A party of Aristagoras's men was carrying his body through the gate. A young man had his s.h.i.+eld over his shoulder. We followed them.

If there were Thracians, we didn't see them, although we could hear screams and occasional sounds of fighting from lower in the town. We followed the body up two narrow alleys and a long staircase set into an outer wall, and then we were at a torch-lit gate. It was a small place, compared with Kallipolis. There were two sentries, and they were too young and raw to have gone with the sortie.

I don't know what I expected, honey. I think that I thought that she would throw herself into my arms and weep. It wasn't that way at all, of course.

The hall was small, and she was waiting to receive the body. Her handmaidens were around her, and they took his body the man I'd beheaded an hour before and they washed it. She caught my eye and started.

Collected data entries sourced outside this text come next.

-- ==== Sys2Proof/Laws/Tables.lean ====
section
/-! SUPPORT. Tables: read after write, extensionality, and sums over the 256 symbols. -/

namespace Sys2Proof.Machine

variable {α : Type}

@[simp] theorem Table.get_set_self (t : Table α) (s : Byte) (v : α) : Table.get (Table.set t s v) s = v := by
  simp [Table.get, Table.set]

theorem Table.get_set_ne (t : Table α) {s r : Byte} (v : α) (h : s ≠ r) :
    Table.get (Table.set t s v) r = Table.get t r := by
  have h' : s.toNat ≠ r.toNat := fun e => h (BitVec.eq_of_toNat_eq e)
  simp [Table.get, Table.set, h']

theorem Table.get_set (t : Table α) (s r : Byte) (v : α) :
    Table.get (Table.set t s v) r = if s = r then v else Table.get t r := by
  split
  · subst s; simp
  · exact Table.get_set_ne t v ‹_›

@[simp] theorem Table.get_all (v : α) (s : Byte) : Table.get (Table.all v) s = v := by
  simp [Table.get, Table.all]

/-- Two tables with the same entries are equal. -/
theorem Table.ext_get {t u : Table α} (h : ∀ s, Table.get t s = Table.get u s) : t = u := by
  apply Vector.ext
  intro i hi
  have := h (BitVec.ofNat 8 i)
  have e : i % 256 = i := Nat.mod_eq_of_lt hi
  simpa [Table.get, e] using this

@[simp] theorem symbols_length : symbols.length = 256 := by simp [symbols, Config.nsymMax]

@[simp] theorem mem_symbols (s : Byte) : s ∈ symbols := by
  simp only [symbols, Config.nsymMax, List.mem_map, List.mem_range]
  exact ⟨s.toNat, s.isLt, by simp⟩

theorem symbols_nodup : symbols.Nodup := by
  refine List.Nodup.map_on ?_ List.nodup_range
  intro a ha b hb h
  simp only [Config.nsymMax, List.mem_range] at ha hb
  have := congrArg BitVec.toNat h
  simpa [Nat.mod_eq_of_lt ha, Nat.mod_eq_of_lt hb] using this

/-- Changing a function at one member of a list without repeats changes the sum by the difference. -/
theorem sum_update {l : List Byte} (hl : l.Nodup) {s : Byte} (hs : s ∈ l) (f g : Byte → Nat)
    (h : ∀ r, r ≠ s → f r = g r) : (l.map f).sum + g s = (l.map g).sum + f s := by
  induction l with
  | nil => cases hs
  | cons a l ih =>
    obtain ⟨ha, hl⟩ := List.nodup_cons.mp hl
    simp only [List.map_cons, List.sum_cons]
    rcases List.mem_cons.mp hs with rfl | hs
    · have : l.map f = l.map g := List.map_congr_left fun r hr => h r fun e => ha (e ▸ hr)
      rw [this]; omega
    · have := h a (fun e => ha (e ▸ hs))
      have := ih hl hs
      omega

end Sys2Proof.Machine
end

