-- ==== Sys2Proof/Laws/Build.lean ====
section
/-! SUPPORT. BUILD (R140 to R148): the queue's order, extraction, and the tree the merges make. -/

namespace Sys2Proof.Machine

/-! ## The order of the queue (R142) -/

theorem before_iff {x y : QEntry} : x.before y = true ↔ x.freq.toNat < y.freq.toNat ∨ (x.freq = y.freq ∧ x.seq < y.seq) := by
  simp [QEntry.before]

theorem before_trans {x y z : QEntry} (h : x.before y = true) (h' : y.before z = true) : x.before z = true := by
  rw [before_iff] at *
  rcases h with h | ⟨h, hs⟩ <;> rcases h' with h' | ⟨h', hs'⟩
  · exact .inl (by omega)
  · exact .inl (h' ▸ h)
  · exact .inl (h ▸ h')
  · exact .inr ⟨h.trans h', by omega⟩

theorem before_irrefl (x : QEntry) : x.before x = false := by
  rw [Bool.eq_false_iff, Ne, before_iff]; omega

/-- Of two entries with different sequence numbers one comes first. -/
theorem before_total {x y : QEntry} (h : x.seq ≠ y.seq) : x.before y = true ∨ y.before x = true := by
  rw [before_iff, before_iff]
  by_cases hf : x.freq = y.freq
  · rcases Nat.lt_or_gt_of_ne h with h | h
    · exact .inl (.inr ⟨hf, h⟩)
    · exact .inr (.inr ⟨hf.symm, h⟩)
  · have : x.freq.toNat ≠ y.freq.toNat := fun e => hf (BitVec.eq_of_toNat_eq e)
    omega

/-! ## Extraction (R140) -/

@[simp] theorem extractMin_nil : extractMin [] = none := rfl

theorem extractMin_eq_none {q : List QEntry} : extractMin q = none ↔ q = [] := by
  cases q with
  | nil => simp
  | cons x q => simp only [extractMin]; split <;> (try split) <;> simp

/-- Extraction removes one entry and keeps the others. -/
theorem extractMin_perm {q r : List QEntry} {m : QEntry} (h : extractMin q = some (m, r)) : (m :: r).Perm q := by
  induction q generalizing m r with
  | nil => simp at h
  | cons x q ih =>
    rw [extractMin] at h
    split at h
    · rename_i hq
      cases h
      rw [extractMin_eq_none.mp hq]
    · rename_i m' rest hq
      split at h <;> cases h
      · exact (List.Perm.swap _ _ _).trans ((ih hq).cons x)
      · exact .refl _

theorem extractMin_length {q r : List QEntry} {m : QEntry} (h : extractMin q = some (m, r)) :
    q.length = r.length + 1 := by simpa using (extractMin_perm h).length_eq.symm

/-- The extracted entry comes before every other (R142). -/
theorem extractMin_least {q r : List QEntry} {m : QEntry} (hn : (q.map QEntry.seq).Nodup)
    (h : extractMin q = some (m, r)) : ∀ e ∈ r, m.before e = true := by
  induction q generalizing m r with
  | nil => simp at h
  | cons x q ih =>
    obtain ⟨hx, hn⟩ := List.nodup_cons.mp hn
    rw [extractMin] at h
    split at h
    · cases h; simp
    · rename_i m' rest hq
      have hp := extractMin_perm hq
      have hxs : ∀ e ∈ q, x.seq ≠ e.seq := fun e he hs => hx (hs ▸ List.mem_map_of_mem he)
      split at h <;> rename_i hb <;> cases h
      · intro e he
        rcases List.mem_cons.mp he with rfl | he
        · exact hb
        · exact ih hn hq e he
      · have hxm : x.before m' = true := by
          rcases before_total (hxs m' (hp.subset (List.mem_cons_self))) with h | h
          · exact h
          · exact absurd h hb
        intro e he
        rcases List.mem_cons.mp (hp.symm.subset he) with rfl | he
        · exact hxm
        · exact before_trans hxm (ih hn hq e he)

/-- The layout of the queue does not matter: permuted queues give the same entry and permuted rests (R147). -/
theorem extractMin_congr {q q' r : List QEntry} {m : QEntry} (hn : (q.map QEntry.seq).Nodup) (hp : q.Perm q')
    (h : extractMin q = some (m, r)) : ∃ r', extractMin q' = some (m, r') ∧ r.Perm r' := by
  cases h' : extractMin q' with
  | none =>
    rw [extractMin_eq_none] at h'
    subst h'
    rw [hp.eq_nil] at h
    simp at h
  | some mr =>
    obtain ⟨m', r'⟩ := mr
    have hn' : (q'.map QEntry.seq).Nodup := (hp.map _).nodup_iff.mp hn
    have hm := (extractMin_perm h).trans (hp.trans (extractMin_perm h').symm)
    have e : m = m' := by
      by_contra hne
      have h1 : m' ∈ r := by
        rcases List.mem_cons.mp (hm.symm.subset List.mem_cons_self) with e | e
        · exact absurd e.symm hne
        · exact e
      have h2 : m ∈ r' := by
        rcases List.mem_cons.mp (hm.subset List.mem_cons_self) with e | e
        · exact absurd e hne
        · exact e
      have := before_trans (extractMin_least hn h m' h1) (extractMin_least hn' h' m h2)
      rw [before_irrefl] at this
      cases this
    subst e
    exact ⟨r', rfl, hm.cons_inv⟩

/-! ## The merges (R143) -/

/-- One turn of the loop on a queue of two or more (R143). -/
theorem mergeLoop_step {fuel seq : Nat} {q q1 q2 : List QEntry} {a b : QEntry} (ha : extractMin q = some (a, q1))
    (hb : extractMin q1 = some (b, q2)) :
    mergeLoop (fuel + 1) q seq = mergeLoop fuel (combine a b seq :: q2) (seq + 1) := by
  rw [mergeLoop, ha]; simp only; rw [hb]

/-- The loop on a queue of one: its node is the root. -/
@[simp] theorem mergeLoop_single (fuel seq : Nat) (e : QEntry) : mergeLoop (fuel + 1) [e] seq = e.node := by
  simp [mergeLoop, extractMin]

@[simp] theorem mergeLoop_nil (fuel seq : Nat) : mergeLoop fuel [] seq = .empty := by cases fuel <;> rfl

/-- A queue of two or more gives up two entries. -/
theorem extract_two {q : List QEntry} (h : 2 ≤ q.length) :
    ∃ a q1 b q2, extractMin q = some (a, q1) ∧ extractMin q1 = some (b, q2) ∧ q.length = q2.length + 2 := by
  cases ha : extractMin q with
  | none => rw [extractMin_eq_none] at ha; simp [ha] at h
  | some p =>
    obtain ⟨a, q1⟩ := p
    have h1 := extractMin_length ha
    cases hb : extractMin q1 with
    | none => rw [extractMin_eq_none] at hb; simp [hb] at h1; omega
    | some p =>
      obtain ⟨b, q2⟩ := p
      exact ⟨a, q1, b, q2, rfl, hb, by have := extractMin_length hb; omega⟩

/-- The merges keep the leaves and give every internal node two children (R144). -/
theorem mergeLoop_spec {fuel seq : Nat} {q : List QEntry} (hq : q ≠ []) (hf : q.length ≤ fuel)
    (hn : ∀ e ∈ q, e.node.full = true) :
    (mergeLoop fuel q seq).full = true ∧ (mergeLoop fuel q seq).leaves.Perm (q.flatMap fun e => e.node.leaves) := by
  induction fuel generalizing q seq with
  | zero => simp at hf; exact absurd hf hq
  | succ fuel ih =>
    by_cases h2 : 2 ≤ q.length
    · obtain ⟨a, q1, b, q2, ha, hb, hl⟩ := extract_two h2
      rw [mergeLoop_step ha hb]
      have hp : (a :: b :: q2).Perm q := ((extractMin_perm hb).cons a).trans (extractMin_perm ha)
      have hn' : ∀ e ∈ a :: b :: q2, e.node.full = true := fun e he => hn e (hp.subset he)
      have := ih (q := combine a b seq :: q2) (seq := seq + 1) (by simp) (by simp; omega) (fun e he => by
        rcases List.mem_cons.mp he with rfl | he
        · simp [combine, HTree.full, hn']
        · exact hn' e (by simp [he]))
      refine ⟨this.1, this.2.trans ?_⟩
      refine List.Perm.trans ?_ (hp.flatMap_right _)
      simp [combine, HTree.leaves]
    · match q, hq, h2 with
      | [e], _, _ => simp [hn e (by simp)]
      | _ :: _ :: _, _, h2 => simp at h2

/-- Permuted queues with distinct sequence numbers below the next give the same tree (R147). -/
theorem mergeLoop_congr {fuel seq : Nat} {q q' : List QEntry} (hn : (q.map QEntry.seq).Nodup)
    (hs : ∀ e ∈ q, e.seq < seq) (hp : q.Perm q') : mergeLoop fuel q seq = mergeLoop fuel q' seq := by
  induction fuel generalizing q q' seq with
  | zero => rfl
  | succ fuel ih =>
    by_cases h2 : 2 ≤ q.length
    · obtain ⟨a, q1, b, q2, ha, hb, _⟩ := extract_two h2
      obtain ⟨q1', ha', hp1⟩ := extractMin_congr hn hp ha
      have hn0 : ((a :: q1).map QEntry.seq).Nodup := ((extractMin_perm ha).map _).nodup_iff.mpr hn
      have hn1 : (q1.map QEntry.seq).Nodup := (List.nodup_cons.mp hn0).2
      obtain ⟨q2', hb', hp2⟩ := extractMin_congr hn1 hp1 hb
      have hn2 : ((b :: q2).map QEntry.seq).Nodup := ((extractMin_perm hb).map _).nodup_iff.mpr hn1
      have hs2 : ∀ e ∈ q2, e.seq < seq := fun e he =>
        hs e ((extractMin_perm ha).subset (List.mem_cons_of_mem _ ((extractMin_perm hb).subset (List.mem_cons_of_mem _ he))))
      rw [mergeLoop_step ha hb, mergeLoop_step ha' hb']
      refine ih ?_ ?_ (hp2.cons _)
      · refine List.nodup_cons.mpr ⟨fun h => ?_, (List.nodup_cons.mp hn2).2⟩
        obtain ⟨e, he, hes⟩ := List.mem_map.mp h
        have := hs2 e he
        simp [combine] at hes
        omega
      · intro e he
        rcases List.mem_cons.mp he with rfl | he
        · simp [combine]
        · have := hs2 e he; omega
    · match q, h2 with
      | [], _ => rw [hp.nil_eq]
      | [e], _ => rw [List.singleton_perm.mp hp]
      | _ :: _ :: _, h2 => simp at h2


/-- Combining two entries keeps the sum of the weights, which never wraps (R148). -/
theorem combine_weight {q q1 q2 : List QEntry} {a b : QEntry} {seq : Nat} (ha : extractMin q = some (a, q1))
    (hb : extractMin q1 = some (b, q2)) (h : weightSum q < 2 ^ 32) :
    (a.freq + b.freq).toNat = a.freq.toNat + b.freq.toNat ∧ weightSum (combine a b seq :: q2) = weightSum q := by
  have hp : (a :: b :: q2).Perm q := ((extractMin_perm hb).cons a).trans (extractMin_perm ha)
  have e : a.freq.toNat + (b.freq.toNat + weightSum q2) = weightSum q := by
    simpa [weightSum] using (hp.map fun e => e.freq.toNat).sum_eq
  have h1 : (a.freq + b.freq).toNat = a.freq.toNat + b.freq.toNat := by
    rw [BitVec.toNat_add]; omega
  refine ⟨h1, ?_⟩
  rw [← e]
  simp only [weightSum, combine, List.map_cons, List.sum_cons, h1]
  omega

/-! ## The initial queue (R141) -/

theorem leafEntries_nodes (f : Table Word) (l : List Byte) (seq : Nat) :
    (leafEntries f l seq).map QEntry.node = (l.filter fun s => Table.get f s ≠ 0#32).map HTree.leaf := by
  induction l generalizing seq with
  | nil => rfl
  | cons s l ih =>
    rw [leafEntries]
    split <;> rename_i h <;> simp [h, ih]

theorem leafEntries_seqs (f : Table Word) (l : List Byte) (seq : Nat) :
    (leafEntries f l seq).map QEntry.seq = List.range' seq (leafEntries f l seq).length := by
  induction l generalizing seq with
  | nil => rfl
  | cons s l ih =>
    rw [leafEntries]
    split
    · exact ih seq
    · simp [ih, List.range'_succ]

theorem leafEntries_length (f : Table Word) (l : List Byte) (seq : Nat) :
    (leafEntries f l seq).length = (l.filter fun s => Table.get f s ≠ 0#32).length := by
  simpa using congrArg List.length (leafEntries_nodes f l seq)

theorem leafEntries_weight (f : Table Word) (l : List Byte) (seq : Nat) :
    weightSum (leafEntries f l seq) = (l.map fun s => (Table.get f s).toNat).sum := by
  induction l generalizing seq with
  | nil => rfl
  | cons s l ih =>
    have := fun n => ih n
    rw [leafEntries]
    split <;> rename_i h
    · simp [h, ih]
    · simp [weightSum] at this ⊢
      rw [this]

theorem leafEntries_mem {f : Table Word} {l : List Byte} {seq : Nat} {e : QEntry} (h : e ∈ leafEntries f l seq) :
    ∃ s ∈ l, e.node = .leaf s ∧ e.freq = Table.get f s ∧ Table.get f s ≠ 0#32 := by
  induction l generalizing seq with
  | nil => simp [leafEntries] at h
  | cons s l ih =>
    rw [leafEntries] at h
    split at h <;> rename_i hz
    · obtain ⟨x, hx, h⟩ := ih h
      exact ⟨x, List.mem_cons_of_mem _ hx, h⟩
    · rcases List.mem_cons.mp h with rfl | h
      · exact ⟨s, by simp, rfl, rfl, hz⟩
      · obtain ⟨x, hx, h⟩ := ih h
        exact ⟨x, List.mem_cons_of_mem _ hx, h⟩

theorem initialQueue_leaves (f : Table Word) :
    ((initialQueue f).flatMap fun e => e.node.leaves) = symbols.filter fun s => Table.get f s ≠ 0#32 := by
  have h : ∀ q : List QEntry, (q.flatMap fun e => e.node.leaves) = (q.map QEntry.node).flatMap HTree.leaves := by
    intro q; induction q <;> simp_all
  rw [h, initialQueue, leafEntries_nodes]
  generalize (symbols.filter _) = l
  induction l <;> simp_all [HTree.leaves]

/-- What BUILD makes of a table with a count (R144, R145): a full tree whose leaves are the symbols counted. -/
theorem buildTree_spec {f : Table Word} (h : initialQueue f ≠ []) :
    (buildTree f).full = true ∧ (buildTree f).leaves.Perm (symbols.filter fun s => Table.get f s ≠ 0#32) := by
  have := mergeLoop_spec (seq := (initialQueue f).length) h (Nat.le_refl _) (fun e he => by
    obtain ⟨s, _, hn, _⟩ := leafEntries_mem he
    rw [hn]; rfl)
  rwa [initialQueue_leaves] at this

/-- BUILD without a count (R146). -/
theorem buildTree_empty {f : Table Word} (h : initialQueue f = []) : buildTree f = .empty := by simp [buildTree, h]

end Sys2Proof.Machine
end

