-- ==== Sys2Proof/Tests/Slice0.lean ====
section
/-! SUPPORT. Tests of the model: expected values are those of spec/95_test_vectors.md, named in each docstring; and for every
statement that has hypotheses a witness that meets them. -/

namespace Sys2Proof.Tests

open Sys2Proof Sys2Proof.Machine

/-! ## Premise states, by their values -/

/-- RESET of spec/95 (R45). -/
abbrev R : State := State.reset

/-- The state in a phase, everything else as after reset. -/
def inPhase (p : Phase) : State := { R with phase := p }

/-- The state the word leaves; s where it leaves none. -/
def after (w : Word) (s : State) : State :=
  match acceptWord w s with
  | .next t => t
  | .fault _ => s
  | .refused _ => s

/-- The state one event of the host leaves; s where it leaves none. -/
def happens (e : HostEvent) (s : State) : State :=
  match step { s with inbox := [e] } with
  | .next t => t
  | .fault _ => s
  | .refused _ => s

/-- The premise states of V-CNT-4, V-CNT-5 and V-BLD-2: COUNTING with so many 0x61. -/
def manyA (n : Word) : State := { inPhase .counting with total := n, nsym := 1#9, freq := Table.set (Table.all 0#32) 0x61#8 n }

/-- BUILT or CODED with the one leaf 0x61 (V-GEN-2 with another symbol). -/
def oneLeaf (p : Phase) : State := { manyA 1#32 with phase := p, nodes := 1#10, root := .leaf 0x61#8 }

/-- The tree of V-BLD-3. -/
def rootABC : HTree := .internal (.internal (.leaf 0x62#8) (.leaf 0x63#8)) (.leaf 0x61#8)

/-- The end of V-BLD-3. -/
def builtABC : State :=
  { inPhase .built with
    total := 5#32, nsym := 3#9, nodes := 5#10, root := rootABC
    freq := Table.set (Table.set (Table.set (Table.all 0#32) 0x61#8 3#32) 0x62#8 1#32) 0x63#8 1#32 }

/-- The codes of V-GEN-3. -/
def lensABC : Table Byte := Table.set (Table.set (Table.set (Table.all 0#8) 0x61#8 1#8) 0x62#8 2#8) 0x63#8 2#8

/-- The codes of V-GEN-3. -/
def codesABC : Table Bits :=
  Table.set (Table.set (Table.set (Table.all []) 0x61#8 [true]) 0x62#8 [false, false]) 0x63#8 [false, true]

/-- The end of V-GEN-3, with TBL_OUT drained. -/
def codedABC : State := { builtABC with phase := .coded, clen := lensABC, code := codesABC }

/-- Tree A of spec/95 section 2.8. -/
def treeA : State := { inPhase .decoding with nsym := 3#9, nodes := 5#10, root := rootABC, clen := lensABC, code := codesABC }

/-- After V-TLD-3: one of the two data words of a 33-bit code has come. -/
def halfLoaded : State :=
  { inPhase .loading with
    root := .internal .empty .empty, nodes := 1#10, tlsym := 0x41#8, tllen := 33#8, tlbits := List.replicate 32 false
    pend := true, pendw := 1#4 }

/-- LOADING with the one entry 0x61 = "01", and the header of an entry of `len` bits for `sym` just written. -/
def loading01 (len sym : Byte) : State :=
  { inPhase .loading with
    root := .internal (.internal .empty (.leaf 0x61#8)) .empty, nodes := 3#10, nsym := 1#9
    clen := Table.set (Table.all 0#8) 0x61#8 2#8, code := Table.set (Table.all []) 0x61#8 [false, true]
    tlsym := sym, tllen := len, pend := true, pendw := 1#4 }

/-! ## Words (R81 to R88) -/

theorem test_wf_refuses_a_code_of_no_bits : Instr.wellFormed (.tload 0#8 0x61#8) = false := by decide

theorem test_wf_accepts_the_rest :
    ([.nop, .srst, .count 255#8, .build, .gen, .enc 0#8, .tload 1#8 0#8, .tload 255#8 0x61#8, .tfin, .dec 0#4 0#16,
      .dec 15#4 0xFFFF#16, .dfin] : List Instr).all Instr.wellFormed = true := by decide

/-- OPC 0000, then 28 zeros (R82; V-COD-1). -/
theorem test_word_nop : decode 0b00000000000000000000000000000000#32 false = .instr .nop := by decide
/-- OPC 0001, then 28 zeros (R82; V-COD-2). -/
theorem test_word_srst : decode 0b00010000000000000000000000000000#32 false = .instr .srst := by decide
/-- OPC 0010, 20 zeros, SYM 01100001 (R82; V-COD-3). -/
theorem test_word_count : decode 0b00100000000000000000000001100001#32 false = .instr (.count 0x61#8) := by decide
/-- OPC 0011, then 28 zeros (R82). -/
theorem test_word_build : decode 0b00110000000000000000000000000000#32 false = .instr .build := by decide
/-- OPC 0100, then 28 zeros (R82). -/
theorem test_word_gen : decode 0b01000000000000000000000000000000#32 false = .instr .gen := by decide
/-- OPC 0101, 20 zeros, SYM 01100010 (R82). -/
theorem test_word_enc : decode 0b01010000000000000000000001100010#32 false = .instr (.enc 0x62#8) := by decide
/-- OPC 0110, 12 zeros, LEN 00000010, SYM 01100010 (R82; V-COD-5). -/
theorem test_word_tload : decode 0b01100000000000000000001001100010#32 false = .instr (.tload 2#8 0x62#8) := by decide
/-- OPC 0111, then 28 zeros (R82). -/
theorem test_word_tfin : decode 0b01110000000000000000000000000000#32 false = .instr .tfin := by decide
/-- OPC 1000, 8 zeros, NM1 0110, BITS 1001101000000000 (R82; V-COD-13). -/
theorem test_word_dec : decode 0b10000000000001101001101000000000#32 false = .instr (.dec 6#4 0x9A00#16) := by decide
/-- OPC 1001, then 28 zeros (R82; V-COD-18). -/
theorem test_word_dfin : decode 0b10010000000000000000000000000000#32 false = .instr .dfin := by decide

/-- V-COD-4, V-COD-6, V-COD-7, V-COD-16, V-COD-17, V-COD-19. -/
theorem test_words_rejected :
    decode 0x20000161#32 false = .badCmd ∧ decode 0x60000061#32 false = .badCmd ∧ decode 0x60010161#32 false = .badCmd ∧
    decode 0x80100000#32 false = .badCmd ∧ decode 0xA0000000#32 false = .badOpc ∧ decode 0xF0000001#32 false = .badOpc ∧
    decode 0xF0000001#32 true = .data 0xF0000001#32 := by decide

/-- V-COD-13, V-COD-14, V-COD-15: the bits a DEC consumes. -/
theorem test_dec_bits :
    decBits 6#4 0x9A00#16 = [true, false, false, true, true, false, true] ∧
    decBits 15#4 0x5555#16 = [false, true, false, true, false, true, false, true, false, true, false, true, false, true, false,
      true] ∧ decBits 0#4 0x69FF#16 = [false] := by decide

/-- The last entry of V-GEN-5: 33 ones are packed as 0xFFFFFFFF, 0x80000000 after the header 0x60002142. -/
theorem test_entry_words : entryWords 0x42#8 (List.replicate 33 true) = [0x60002142#32, 0xFFFFFFFF#32, 0x80000000#32] := by
  decide

/-- P6: DECS "01110100010101100111" is 0x800F7456, 0x80037000. -/
theorem test_decs_words :
    decsWords [false, true, true, true, false, true, false, false, false, true, false, true, false, true, true, false, false, true,
      true, true] = [0x800F7456#32, 0x80037000#32] := by decide

/-- R89: `TLOAD 0x62, "00"` (P2), `DEC "1001101"` (P2), `DECS ""`, and operands out of range. -/
theorem test_assemble :
    assemble (.tload 0x62 [false, false]) = some [0x60000262#32, 0x00000000#32] ∧
    assemble (.dec [true, false, false, true, true, false, true]) = some [0x80069A00#32] ∧ assemble (.decs []) = some [] ∧
    assemble (.count 255) = some [0x200000FF#32] ∧ assemble (.count 256) = none ∧ assemble (.tload 0x61 []) = none ∧
    assemble (.tload 0x61 (List.replicate 256 true)) = none ∧ assemble (.dec []) = none ∧
    assemble (.dec (List.replicate 17 true)) = none := by decide +kernel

She raised an eyebrow that was all the greeting I got and then went back to her task. Her role. Like a priestess, she had her part to play, and she played it well.

An old woman sewed the head back on. While that happened, I stepped up next to Briseis. She bowed.

'Lord Arimnestos,' she said. 'We are honoured.'

She bowed to me imagine, Briseis the untouchable bowing to Doru the slave. It was all like a dream.

'I am a poor hostess,' she said, and led the way out of the hall, on to a balcony over the sea.

I still expected an embrace.

'I killed him,' I said quietly, and I think I smiled.

She nodded. 'I know that,' she said. 'And I thank you. Now go. You should not be here.'

'But-' I couldn't believe it. She was pregnant again, I could tell about three months. But her beauty was unchanged, and her power over me. 'But I came to rescue you.'

Such things, once said, sound very weak indeed.